Task description:
Word for word, transcribe the data below from the line with "-- ==== Sys2Proof/Machine/Ops.lean" to the line with "if stamp.old then", keeping both of those lines.
========================================================================
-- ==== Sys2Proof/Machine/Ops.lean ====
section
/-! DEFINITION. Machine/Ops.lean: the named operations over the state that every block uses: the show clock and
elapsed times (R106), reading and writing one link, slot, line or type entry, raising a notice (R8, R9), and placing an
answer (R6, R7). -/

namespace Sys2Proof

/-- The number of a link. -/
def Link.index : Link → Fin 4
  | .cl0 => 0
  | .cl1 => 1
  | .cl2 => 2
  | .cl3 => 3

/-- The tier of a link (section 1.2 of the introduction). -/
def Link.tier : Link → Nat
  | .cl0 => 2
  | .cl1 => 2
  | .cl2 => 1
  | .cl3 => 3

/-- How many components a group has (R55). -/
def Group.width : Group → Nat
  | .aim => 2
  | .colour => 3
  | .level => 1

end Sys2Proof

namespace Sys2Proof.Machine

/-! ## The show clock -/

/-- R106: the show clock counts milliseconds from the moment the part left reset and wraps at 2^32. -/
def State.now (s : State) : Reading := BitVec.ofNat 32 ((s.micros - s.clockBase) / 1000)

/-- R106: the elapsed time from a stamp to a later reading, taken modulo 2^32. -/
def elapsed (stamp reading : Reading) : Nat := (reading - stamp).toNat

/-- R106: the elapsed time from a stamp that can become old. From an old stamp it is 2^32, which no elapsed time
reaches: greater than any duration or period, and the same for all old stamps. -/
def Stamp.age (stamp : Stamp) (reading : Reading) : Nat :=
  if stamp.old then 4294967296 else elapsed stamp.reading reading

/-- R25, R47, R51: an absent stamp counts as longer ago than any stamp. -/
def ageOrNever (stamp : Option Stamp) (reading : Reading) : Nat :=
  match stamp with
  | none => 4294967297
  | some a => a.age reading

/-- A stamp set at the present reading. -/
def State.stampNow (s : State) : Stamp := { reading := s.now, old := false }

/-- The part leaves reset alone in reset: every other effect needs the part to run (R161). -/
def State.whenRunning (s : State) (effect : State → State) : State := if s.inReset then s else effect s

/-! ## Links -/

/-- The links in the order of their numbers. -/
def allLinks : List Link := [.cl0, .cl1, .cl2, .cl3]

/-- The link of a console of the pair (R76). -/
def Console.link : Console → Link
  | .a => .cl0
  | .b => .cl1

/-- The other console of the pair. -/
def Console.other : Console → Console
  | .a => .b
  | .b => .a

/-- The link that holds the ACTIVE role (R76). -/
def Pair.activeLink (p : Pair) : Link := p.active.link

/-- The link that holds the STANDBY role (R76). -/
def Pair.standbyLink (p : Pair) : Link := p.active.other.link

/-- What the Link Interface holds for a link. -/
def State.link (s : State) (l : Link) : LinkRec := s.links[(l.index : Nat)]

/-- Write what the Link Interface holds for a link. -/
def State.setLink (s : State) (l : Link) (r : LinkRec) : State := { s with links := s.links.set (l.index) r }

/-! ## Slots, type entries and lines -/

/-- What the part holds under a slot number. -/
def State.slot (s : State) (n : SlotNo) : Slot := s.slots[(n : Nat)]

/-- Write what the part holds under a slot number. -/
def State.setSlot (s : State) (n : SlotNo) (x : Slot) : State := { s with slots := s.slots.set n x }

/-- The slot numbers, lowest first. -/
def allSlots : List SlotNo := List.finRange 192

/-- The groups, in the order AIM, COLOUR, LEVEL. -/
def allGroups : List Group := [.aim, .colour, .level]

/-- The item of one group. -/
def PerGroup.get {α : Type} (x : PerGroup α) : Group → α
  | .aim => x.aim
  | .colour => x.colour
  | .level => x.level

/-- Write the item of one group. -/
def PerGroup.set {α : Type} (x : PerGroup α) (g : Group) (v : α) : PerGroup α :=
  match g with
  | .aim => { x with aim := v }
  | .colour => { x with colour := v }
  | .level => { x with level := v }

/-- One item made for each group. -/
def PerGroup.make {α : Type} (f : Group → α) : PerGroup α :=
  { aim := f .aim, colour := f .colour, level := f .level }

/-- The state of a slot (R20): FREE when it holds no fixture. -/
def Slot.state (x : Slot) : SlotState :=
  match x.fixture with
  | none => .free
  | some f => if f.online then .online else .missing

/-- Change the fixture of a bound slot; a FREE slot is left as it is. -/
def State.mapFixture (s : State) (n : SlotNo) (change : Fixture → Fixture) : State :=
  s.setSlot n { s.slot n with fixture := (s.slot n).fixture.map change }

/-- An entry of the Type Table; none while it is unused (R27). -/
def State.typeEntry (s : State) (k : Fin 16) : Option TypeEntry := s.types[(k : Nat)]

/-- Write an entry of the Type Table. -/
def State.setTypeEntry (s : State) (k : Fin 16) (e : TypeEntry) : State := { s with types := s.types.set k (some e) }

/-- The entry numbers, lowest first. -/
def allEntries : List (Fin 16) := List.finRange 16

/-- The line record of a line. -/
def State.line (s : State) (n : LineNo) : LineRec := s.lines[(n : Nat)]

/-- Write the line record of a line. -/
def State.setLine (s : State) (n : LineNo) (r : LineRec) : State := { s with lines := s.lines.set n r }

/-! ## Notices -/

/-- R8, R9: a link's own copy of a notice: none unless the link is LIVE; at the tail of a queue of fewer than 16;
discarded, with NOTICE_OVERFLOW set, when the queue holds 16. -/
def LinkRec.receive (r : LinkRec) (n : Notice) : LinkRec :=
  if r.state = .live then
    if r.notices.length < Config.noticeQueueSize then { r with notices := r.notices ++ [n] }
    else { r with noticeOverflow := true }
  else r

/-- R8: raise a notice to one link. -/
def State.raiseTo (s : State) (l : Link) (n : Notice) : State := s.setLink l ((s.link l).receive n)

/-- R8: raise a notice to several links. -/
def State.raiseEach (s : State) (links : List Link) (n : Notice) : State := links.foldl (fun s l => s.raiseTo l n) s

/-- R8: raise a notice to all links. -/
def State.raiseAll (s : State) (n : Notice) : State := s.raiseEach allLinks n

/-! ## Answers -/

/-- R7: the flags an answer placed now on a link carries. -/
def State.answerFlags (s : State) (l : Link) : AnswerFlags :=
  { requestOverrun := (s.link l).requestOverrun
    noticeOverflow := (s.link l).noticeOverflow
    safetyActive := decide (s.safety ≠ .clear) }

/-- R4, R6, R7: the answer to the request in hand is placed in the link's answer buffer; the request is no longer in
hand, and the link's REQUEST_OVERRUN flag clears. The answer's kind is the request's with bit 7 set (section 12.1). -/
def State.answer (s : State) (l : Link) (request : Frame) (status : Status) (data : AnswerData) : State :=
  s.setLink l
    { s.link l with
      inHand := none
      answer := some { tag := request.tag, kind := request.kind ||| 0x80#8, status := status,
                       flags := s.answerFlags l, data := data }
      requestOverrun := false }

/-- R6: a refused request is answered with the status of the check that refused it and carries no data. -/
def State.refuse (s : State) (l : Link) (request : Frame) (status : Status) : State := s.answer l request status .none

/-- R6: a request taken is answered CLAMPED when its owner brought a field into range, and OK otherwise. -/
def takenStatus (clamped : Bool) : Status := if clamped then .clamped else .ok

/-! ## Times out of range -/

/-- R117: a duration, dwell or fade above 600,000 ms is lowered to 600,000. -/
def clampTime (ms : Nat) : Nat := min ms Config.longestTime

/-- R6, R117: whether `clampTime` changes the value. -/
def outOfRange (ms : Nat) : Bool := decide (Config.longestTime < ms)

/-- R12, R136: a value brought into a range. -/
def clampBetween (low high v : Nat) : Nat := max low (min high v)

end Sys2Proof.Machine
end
========================================================================
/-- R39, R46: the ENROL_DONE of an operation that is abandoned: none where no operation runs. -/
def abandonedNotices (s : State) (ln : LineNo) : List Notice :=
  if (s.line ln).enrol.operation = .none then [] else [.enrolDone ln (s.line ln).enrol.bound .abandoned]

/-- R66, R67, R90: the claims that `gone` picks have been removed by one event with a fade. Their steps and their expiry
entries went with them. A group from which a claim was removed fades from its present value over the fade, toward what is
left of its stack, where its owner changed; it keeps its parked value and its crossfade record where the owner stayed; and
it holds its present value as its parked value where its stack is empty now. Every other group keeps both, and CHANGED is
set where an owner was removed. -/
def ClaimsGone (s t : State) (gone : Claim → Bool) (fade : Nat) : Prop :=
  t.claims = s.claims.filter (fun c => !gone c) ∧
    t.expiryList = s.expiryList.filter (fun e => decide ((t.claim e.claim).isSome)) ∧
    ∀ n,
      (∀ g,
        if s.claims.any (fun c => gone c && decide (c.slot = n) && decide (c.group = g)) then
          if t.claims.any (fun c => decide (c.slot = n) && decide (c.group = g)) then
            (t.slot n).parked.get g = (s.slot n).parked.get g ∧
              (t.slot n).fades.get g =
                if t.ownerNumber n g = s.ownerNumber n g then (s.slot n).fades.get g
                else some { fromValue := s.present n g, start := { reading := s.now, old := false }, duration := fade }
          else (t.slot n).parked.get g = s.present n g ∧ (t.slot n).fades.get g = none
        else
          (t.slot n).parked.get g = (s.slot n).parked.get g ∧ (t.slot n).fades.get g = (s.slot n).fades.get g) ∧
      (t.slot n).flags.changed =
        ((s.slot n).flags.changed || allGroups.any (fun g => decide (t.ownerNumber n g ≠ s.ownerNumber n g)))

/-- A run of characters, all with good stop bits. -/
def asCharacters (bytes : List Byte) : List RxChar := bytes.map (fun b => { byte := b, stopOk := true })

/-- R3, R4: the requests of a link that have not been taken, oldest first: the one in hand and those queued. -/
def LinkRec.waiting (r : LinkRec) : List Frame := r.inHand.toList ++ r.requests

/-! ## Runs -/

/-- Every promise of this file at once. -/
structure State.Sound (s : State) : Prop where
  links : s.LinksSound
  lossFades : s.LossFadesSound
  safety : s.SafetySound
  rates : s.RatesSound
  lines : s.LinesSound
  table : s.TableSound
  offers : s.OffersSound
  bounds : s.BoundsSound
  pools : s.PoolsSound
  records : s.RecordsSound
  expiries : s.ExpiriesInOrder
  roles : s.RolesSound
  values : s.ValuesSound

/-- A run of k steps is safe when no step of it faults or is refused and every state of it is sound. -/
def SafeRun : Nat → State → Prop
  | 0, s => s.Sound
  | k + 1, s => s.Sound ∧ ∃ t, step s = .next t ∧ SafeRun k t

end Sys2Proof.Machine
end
========================================================================
Answer section:
-- ==== Sys2Proof/Machine/Ops.lean ====
section
/-! DEFINITION. Machine/Ops.lean: the named operations over the state that every block uses: the show clock and
elapsed times (R106), reading and writing one link, slot, line or type entry, raising a notice (R8, R9), and placing an
answer (R6, R7). -/

namespace Sys2Proof

/-- The number of a link. -/
def Link.index : Link → Fin 4
  | .cl0 => 0
  | .cl1 => 1
  | .cl2 => 2
  | .cl3 => 3

/-- The tier of a link (section 1.2 of the introduction). -/
def Link.tier : Link → Nat
  | .cl0 => 2
  | .cl1 => 2
  | .cl2 => 1
  | .cl3 => 3

/-- How many components a group has (R55). -/
def Group.width : Group → Nat
  | .aim => 2
  | .colour => 3
  | .level => 1

end Sys2Proof

namespace Sys2Proof.Machine

/-! ## The show clock -/

/-- R106: the show clock counts milliseconds from the moment the part left reset and wraps at 2^32. -/
def State.now (s : State) : Reading := BitVec.ofNat 32 ((s.micros - s.clockBase) / 1000)

/-- R106: the elapsed time from a stamp to a later reading, taken modulo 2^32. -/
def elapsed (stamp reading : Reading) : Nat := (reading - stamp).toNat

/-- R106: the elapsed time from a stamp that can become old. From an old stamp it is 2^32, which no elapsed time
reaches: greater than any duration or period, and the same for all old stamps. -/
def Stamp.age (stamp : Stamp) (reading : Reading) : Nat :=
  if stamp.old then 4294967296 else elapsed stamp.reading reading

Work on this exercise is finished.